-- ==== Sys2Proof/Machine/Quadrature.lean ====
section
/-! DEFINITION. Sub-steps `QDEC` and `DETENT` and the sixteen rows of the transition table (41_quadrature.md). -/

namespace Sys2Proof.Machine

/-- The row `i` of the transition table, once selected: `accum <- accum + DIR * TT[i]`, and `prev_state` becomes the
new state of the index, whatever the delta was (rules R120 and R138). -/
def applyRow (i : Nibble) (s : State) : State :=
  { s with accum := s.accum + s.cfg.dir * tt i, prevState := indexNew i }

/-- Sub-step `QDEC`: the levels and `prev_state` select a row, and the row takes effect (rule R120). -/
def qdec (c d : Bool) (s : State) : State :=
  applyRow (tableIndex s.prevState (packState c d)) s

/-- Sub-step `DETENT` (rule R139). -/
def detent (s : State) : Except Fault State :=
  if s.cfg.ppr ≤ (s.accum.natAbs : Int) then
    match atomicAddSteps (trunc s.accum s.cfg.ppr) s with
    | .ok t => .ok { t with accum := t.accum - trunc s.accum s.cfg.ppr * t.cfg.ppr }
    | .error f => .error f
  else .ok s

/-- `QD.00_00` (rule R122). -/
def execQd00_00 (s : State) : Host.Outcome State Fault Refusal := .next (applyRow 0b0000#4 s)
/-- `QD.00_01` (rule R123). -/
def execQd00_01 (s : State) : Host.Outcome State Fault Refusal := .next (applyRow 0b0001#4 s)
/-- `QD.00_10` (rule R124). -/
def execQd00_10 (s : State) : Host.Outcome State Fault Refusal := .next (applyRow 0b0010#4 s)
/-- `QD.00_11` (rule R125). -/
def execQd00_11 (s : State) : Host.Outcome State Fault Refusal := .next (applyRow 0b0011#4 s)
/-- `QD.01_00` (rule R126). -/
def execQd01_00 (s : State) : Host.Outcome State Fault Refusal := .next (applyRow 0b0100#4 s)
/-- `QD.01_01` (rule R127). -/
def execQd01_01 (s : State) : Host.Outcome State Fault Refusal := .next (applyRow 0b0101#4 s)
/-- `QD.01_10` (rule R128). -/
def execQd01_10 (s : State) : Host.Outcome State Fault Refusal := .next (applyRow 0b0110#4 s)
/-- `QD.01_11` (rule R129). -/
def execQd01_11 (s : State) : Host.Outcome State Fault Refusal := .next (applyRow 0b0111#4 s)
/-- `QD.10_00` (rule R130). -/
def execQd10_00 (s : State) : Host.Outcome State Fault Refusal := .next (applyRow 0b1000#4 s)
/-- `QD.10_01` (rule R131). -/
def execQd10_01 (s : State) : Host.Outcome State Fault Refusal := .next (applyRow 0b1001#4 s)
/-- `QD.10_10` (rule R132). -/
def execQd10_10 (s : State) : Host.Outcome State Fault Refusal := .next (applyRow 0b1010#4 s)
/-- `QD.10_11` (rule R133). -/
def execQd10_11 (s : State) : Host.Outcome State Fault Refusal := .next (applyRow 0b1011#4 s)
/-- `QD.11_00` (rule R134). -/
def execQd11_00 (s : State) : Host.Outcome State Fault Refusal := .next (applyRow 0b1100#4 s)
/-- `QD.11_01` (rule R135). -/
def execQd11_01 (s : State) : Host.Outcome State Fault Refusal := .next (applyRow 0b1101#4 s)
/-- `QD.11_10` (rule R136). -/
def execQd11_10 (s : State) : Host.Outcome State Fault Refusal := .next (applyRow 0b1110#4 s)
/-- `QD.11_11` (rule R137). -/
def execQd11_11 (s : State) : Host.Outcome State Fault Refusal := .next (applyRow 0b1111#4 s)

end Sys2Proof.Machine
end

---

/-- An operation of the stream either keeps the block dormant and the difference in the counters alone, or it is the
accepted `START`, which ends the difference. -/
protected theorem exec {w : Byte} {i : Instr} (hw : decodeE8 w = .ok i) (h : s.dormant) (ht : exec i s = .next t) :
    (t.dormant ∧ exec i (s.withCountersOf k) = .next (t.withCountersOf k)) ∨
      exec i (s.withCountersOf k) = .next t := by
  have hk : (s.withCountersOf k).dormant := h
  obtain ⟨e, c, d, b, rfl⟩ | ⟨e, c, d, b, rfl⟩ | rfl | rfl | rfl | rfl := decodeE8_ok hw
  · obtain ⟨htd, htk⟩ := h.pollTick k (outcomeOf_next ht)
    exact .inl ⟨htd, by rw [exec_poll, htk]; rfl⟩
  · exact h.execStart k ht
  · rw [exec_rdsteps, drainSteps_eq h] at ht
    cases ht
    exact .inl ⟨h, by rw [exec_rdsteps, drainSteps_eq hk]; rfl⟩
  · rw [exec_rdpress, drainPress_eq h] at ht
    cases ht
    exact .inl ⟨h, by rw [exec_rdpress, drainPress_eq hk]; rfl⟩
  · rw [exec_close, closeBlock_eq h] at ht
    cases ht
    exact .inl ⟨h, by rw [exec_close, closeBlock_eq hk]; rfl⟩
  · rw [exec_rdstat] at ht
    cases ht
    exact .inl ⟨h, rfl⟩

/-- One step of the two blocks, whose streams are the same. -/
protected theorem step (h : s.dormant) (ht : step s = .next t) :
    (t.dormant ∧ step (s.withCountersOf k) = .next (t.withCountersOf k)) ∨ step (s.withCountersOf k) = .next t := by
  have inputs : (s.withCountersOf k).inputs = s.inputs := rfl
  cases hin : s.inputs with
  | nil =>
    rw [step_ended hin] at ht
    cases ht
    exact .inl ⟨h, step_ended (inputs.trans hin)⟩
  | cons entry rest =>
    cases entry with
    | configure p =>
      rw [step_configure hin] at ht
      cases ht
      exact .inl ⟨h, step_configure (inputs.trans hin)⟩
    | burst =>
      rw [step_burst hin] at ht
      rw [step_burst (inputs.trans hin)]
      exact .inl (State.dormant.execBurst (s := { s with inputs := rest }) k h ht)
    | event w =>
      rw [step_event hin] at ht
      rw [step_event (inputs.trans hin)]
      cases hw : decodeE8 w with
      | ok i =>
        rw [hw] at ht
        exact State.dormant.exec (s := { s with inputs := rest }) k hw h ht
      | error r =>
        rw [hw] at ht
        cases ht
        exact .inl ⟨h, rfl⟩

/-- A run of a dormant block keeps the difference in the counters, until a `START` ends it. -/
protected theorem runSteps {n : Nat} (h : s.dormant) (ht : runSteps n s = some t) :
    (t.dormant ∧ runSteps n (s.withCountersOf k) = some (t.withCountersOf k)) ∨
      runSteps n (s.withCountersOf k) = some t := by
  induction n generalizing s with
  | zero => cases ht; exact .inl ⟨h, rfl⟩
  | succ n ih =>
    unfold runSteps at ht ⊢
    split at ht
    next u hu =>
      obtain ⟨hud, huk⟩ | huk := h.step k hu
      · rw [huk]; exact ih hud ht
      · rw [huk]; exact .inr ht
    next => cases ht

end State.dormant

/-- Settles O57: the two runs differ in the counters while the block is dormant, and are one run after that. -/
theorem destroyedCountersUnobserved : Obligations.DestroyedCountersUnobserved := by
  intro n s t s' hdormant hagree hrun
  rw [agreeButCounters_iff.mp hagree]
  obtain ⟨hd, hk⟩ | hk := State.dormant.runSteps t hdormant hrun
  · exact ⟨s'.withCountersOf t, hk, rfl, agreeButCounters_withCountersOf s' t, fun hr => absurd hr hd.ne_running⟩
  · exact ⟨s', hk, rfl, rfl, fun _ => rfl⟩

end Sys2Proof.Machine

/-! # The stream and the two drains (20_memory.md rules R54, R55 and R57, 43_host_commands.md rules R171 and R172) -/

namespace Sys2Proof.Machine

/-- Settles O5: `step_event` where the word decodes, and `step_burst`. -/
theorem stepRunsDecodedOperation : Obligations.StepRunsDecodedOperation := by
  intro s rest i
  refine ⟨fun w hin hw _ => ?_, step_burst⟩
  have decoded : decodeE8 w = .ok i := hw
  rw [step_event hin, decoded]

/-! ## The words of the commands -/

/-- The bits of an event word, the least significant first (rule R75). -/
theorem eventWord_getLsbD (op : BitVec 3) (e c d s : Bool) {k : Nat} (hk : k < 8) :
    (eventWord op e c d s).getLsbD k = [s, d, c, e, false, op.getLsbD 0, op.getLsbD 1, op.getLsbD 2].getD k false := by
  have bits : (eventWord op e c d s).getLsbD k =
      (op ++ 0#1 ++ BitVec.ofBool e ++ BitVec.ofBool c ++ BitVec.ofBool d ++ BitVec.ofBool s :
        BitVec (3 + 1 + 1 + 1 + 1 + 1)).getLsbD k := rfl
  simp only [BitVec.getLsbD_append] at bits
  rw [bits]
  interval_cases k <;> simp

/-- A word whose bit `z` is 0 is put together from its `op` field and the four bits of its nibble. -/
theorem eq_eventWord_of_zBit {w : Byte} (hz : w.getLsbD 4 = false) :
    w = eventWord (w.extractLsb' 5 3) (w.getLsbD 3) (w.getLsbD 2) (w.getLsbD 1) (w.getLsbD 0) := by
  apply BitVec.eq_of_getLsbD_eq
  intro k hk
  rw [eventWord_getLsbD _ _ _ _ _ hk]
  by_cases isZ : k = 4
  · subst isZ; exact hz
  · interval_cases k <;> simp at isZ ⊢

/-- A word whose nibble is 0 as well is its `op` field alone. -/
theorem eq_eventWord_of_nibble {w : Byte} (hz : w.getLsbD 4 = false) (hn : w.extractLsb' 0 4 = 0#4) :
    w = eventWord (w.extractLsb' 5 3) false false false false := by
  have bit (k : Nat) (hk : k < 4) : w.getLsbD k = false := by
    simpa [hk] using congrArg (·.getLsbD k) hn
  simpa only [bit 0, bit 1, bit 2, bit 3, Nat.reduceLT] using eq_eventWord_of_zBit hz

TASK STATEMENT |
Tell how many lines of the data above contain the word "only", giving the number by itself.

SOLUTION FOR THIS EXERCISE |
2